Yo traduciría la frase, *"Te doy un toque cuando este listo," *al inglés como:

*I'll give you a missed call when I'm ready.*

o, para ser más claro:

*I'll call you and hang up when I'm ready.*

Por lo que sepa, no existe una expresion en EEUU parecida a "dar un toque" porque, como había dicho SCOTU, las llamadas aquí nos salen tan baratas (muchas veces totalmente gratis) que no valdría la pena "dar toques."

Ryan

Favor de corregir mis errores.


----------



## dannywales

RyanRayLA said:


> Para aclarar un poquito este hilo, "*dar un toque*," en Madrid, por experiencia personal, significa:
> 
> llamar a alguien y colgar el teléfono antes de que se conecte la llamada como para señalar a la otra persona de algo de que se habian puesto de acuerdo anteriormente. El propósito en si es, simplemente, no gastar céntimos en una llamada.
> 
> Por lo tanto, traducciones al ingles como:
> 
> I'll buzz you.
> I'll ring you.
> I'll phone you.
> I'll call you.
> I'll call you later.
> 
> al menos en EEUU, no serían traducciones correctas. Todas esas frases implican que a uno le vas a llamar por teléfono y que vas a esperar hasta que la llamada se conecte para poder hablar, aunque digas pocas palabras.
> 
> Yo traduciría la frase, *"Te doy un toque cuando este listo," *al inglés como:
> 
> *I'll give you a missed call when I'm ready.*
> 
> o, para ser más claro:
> 
> *I'll call you and hang up when I'm ready.*
> 
> Por lo que sepa, no existe una expresion en EEUU parecida a "dar un toque" porque, como había dicho SCOTU, las llamadas aquí nos salen tan baratas (muchas veces totalmente gratis) que no valdría la pena "dar toques."
> 
> Ryan
> 
> Favor de corregir mis errores.



Estoy totalmente de acuerdo con usted.

En inglés britanico hay una frase:

*"I'll give you a prank call"*

o

*"I'll prank you"
*


----------



## rodpalma

Hola
Un queño "toque" de atención:
Desde el principio del "hilo" venís admitiendo toke y toque. Yo creo que toque es correcto y toke, no creo para nada que esté admitido por la RAE, y me suena al lenguaje utilizado precisamente en los sms, algo que en éste foro está terminantemente prohibido (cosa que me encanta)
No sé que pensarán los expertos.
Saludos
Pé


----------



## Crouza

In Valencia, I've heard 'Te hago una perdida' (= llamada perdida) much more than 'un toque'. I'd say, "I'll give you a missed call", though I'd probably have to explain the idea too. Maybe I've been here too long.


----------



## coolpurpleything

The problem with this is that, although phrases like "prank me when you're done" and "one-tone me" (which I have also heard) might make perfect sense to some English speakers, it also may be unheard of by others (Even between speakers from different cities in the UK). All of these phrases suggested are good, yes, and I have heard of most of them, but I think the most universally understood phrase you could use that would sound the most natural would be "Drop-call me".

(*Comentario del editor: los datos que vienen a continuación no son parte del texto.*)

end Sys2Proof.Machine
end

section
/-! PROOFS (spec/40_segmenter.md R110, R111). The batch segmenter's frames, as those cut off at a gap pulse and the
pulses after the last cut. -/

namespace Sys2Proof.Machine

/-! ## Cut frames and open pulses -/

/-- The frames that the gap pulses of `ps` cut off, with `cur` the pulses since the last cut before `ps`. -/
def cutFrames (cur : List Pulse) : List Pulse → List (List Pulse)
  | [] => []
  | p :: ps => if isGap p then (cur ++ [p]) :: cutFrames [] ps else cutFrames (cur ++ [p]) ps

/-- The pulses since the last cut, after `ps`. -/
def openPulses (cur : List Pulse) : List Pulse → List Pulse
  | [] => cur
  | p :: ps => if isGap p then openPulses [] ps else openPulses (cur ++ [p]) ps

@[simp] theorem cutFrames_nil (cur : List Pulse) : cutFrames cur [] = [] := rfl
@[simp] theorem openPulses_nil (cur : List Pulse) : openPulses cur [] = cur := rfl

theorem cutFrames_gap {p : Pulse} (h : isGap p = true) (cur ps : List Pulse) :
    cutFrames cur (p :: ps) = (cur ++ [p]) :: cutFrames [] ps := if_pos h

theorem cutFrames_not_gap {p : Pulse} (h : isGap p = false) (cur ps : List Pulse) :
    cutFrames cur (p :: ps) = cutFrames (cur ++ [p]) ps := if_neg (by simp [h])

theorem openPulses_gap {p : Pulse} (h : isGap p = true) (cur ps : List Pulse) :
    openPulses cur (p :: ps) = openPulses [] ps := if_pos h

theorem openPulses_not_gap {p : Pulse} (h : isGap p = false) (cur ps : List Pulse) :
    openPulses cur (p :: ps) = openPulses (cur ++ [p]) ps := if_neg (by simp [h])

/-- The segmenter's frames are the cut ones, and what is left open where it is not empty. -/
theorem segmentFrom_eq_cut_and_open (cur ps : List Pulse) :
    segmentFrom cur ps = cutFrames cur ps ++ if openPulses cur ps = [] then [] else [openPulses cur ps] := by
  induction ps generalizing cur with
  | nil => rfl
  | cons p ps ih =>
    cases hp : isGap p with
    | true => simp [segmentFrom, hp, ih, cutFrames_gap hp, openPulses_gap hp]
    | false => simp [segmentFrom, hp, ih, cutFrames_not_gap hp, openPulses_not_gap hp]

theorem flatten_cutFrames (cur ps : List Pulse) : (cutFrames cur ps).flatten ++ openPulses cur ps = cur ++ ps := by
  induction ps generalizing cur with
  | nil => simp
  | cons p ps ih =>
    cases hp : isGap p with
    | true => simp [cutFrames_gap hp, openPulses_gap hp, ih]
    | false => simp [cutFrames_not_gap hp, openPulses_not_gap hp, ih]

theorem length_cutFrames (cur ps : List Pulse) : (cutFrames cur ps).length = ps.countP isGap := by
  induction ps generalizing cur with
  | nil => rfl
  | cons p ps ih =>
    cases hp : isGap p with
    | true => simp [cutFrames_gap hp, hp, ih]
    | false => simp [cutFrames_not_gap hp, hp, ih]

/-- Pulses without a gap among them stay open, and cut nothing off. -/
theorem cut_and_open_of_no_gap {ps : List Pulse} (h : ∀ p ∈ ps, isGap p = false) (cur : List Pulse) :
    cutFrames cur ps = [] ∧ openPulses cur ps = cur ++ ps := by
  induction ps generalizing cur with
  | nil => simp
  | cons p ps ih =>
    obtain ⟨hp, hps⟩ := List.forall_mem_cons.mp h
    rw [cutFrames_not_gap hp, openPulses_not_gap hp, List.append_cons cur p ps]
    exact ih hps (cur ++ [p])

/-- What is open is left open exactly where the last pulse is no gap pulse. -/
theorem openPulses_concat (cur ps : List Pulse) (p : Pulse) :
    openPulses cur (ps ++ [p]) = if isGap p then [] else openPulses cur ps ++ [p] := by
  induction ps generalizing cur with
  | nil => rfl
  | cons q ps ih =>
    cases hq : isGap q with
    | true => rw [List.cons_append, openPulses_gap hq, openPulses_gap hq, ih]
    | false => rw [List.cons_append, openPulses_not_gap hq, openPulses_not_gap hq, ih]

N.B. In Britain, "giving somebody a bell" is calling and waiting for them to reply and actually speaking to them - a different concept altogether.


----------



## Candissrainbow

Never heard "Drop-call me", i don't think it's universal at all! And this is from a university student, where I'm friends with people from the north and the south of England. For me, I would say that the most used, universal phrase for "haz me una perdida" is "prank me". Or even, more like the actual Spanish phrase, "do me a missed call".


----------



## coolpurpleything

This is why it's such a hard phrase to translate: everyone has their own way of saying it and I think it varies a lot between different parts of the UK - not just North and South but in between individual cities and regions. I think it's more of a personal choice and you use whichever you prefer. Either way, there are plenty of options here. Although I have to say, I don't think "do me a missed call" sounds very natural. Maybe "give me" or "send me" a missed call would be more natural to me.


----------



## alcobagib

In UK you can also say to "give a tinkle"


----------



## hypoch

Hi, has anyone heard "I'll ring you through"? I have heard it from a New Zealander living in the Czech Republic and the phrase sounds like a literal translation from Czech. This makes me wonder if it was just his creativity or whether others use it as well.


----------



## Masood

RyanRayLA said:


> Para aclarar un poquito este hilo, "*dar un toque*," en Madrid, por experiencia personal, significa:
> 
> llamar a alguien y colgar el teléfono antes de que se conecte la llamada como para señalar a la otra persona de algo de que se habian puesto de acuerdo anteriormente. El propósito en si es, simplemente, no gastar céntimos en una llamada.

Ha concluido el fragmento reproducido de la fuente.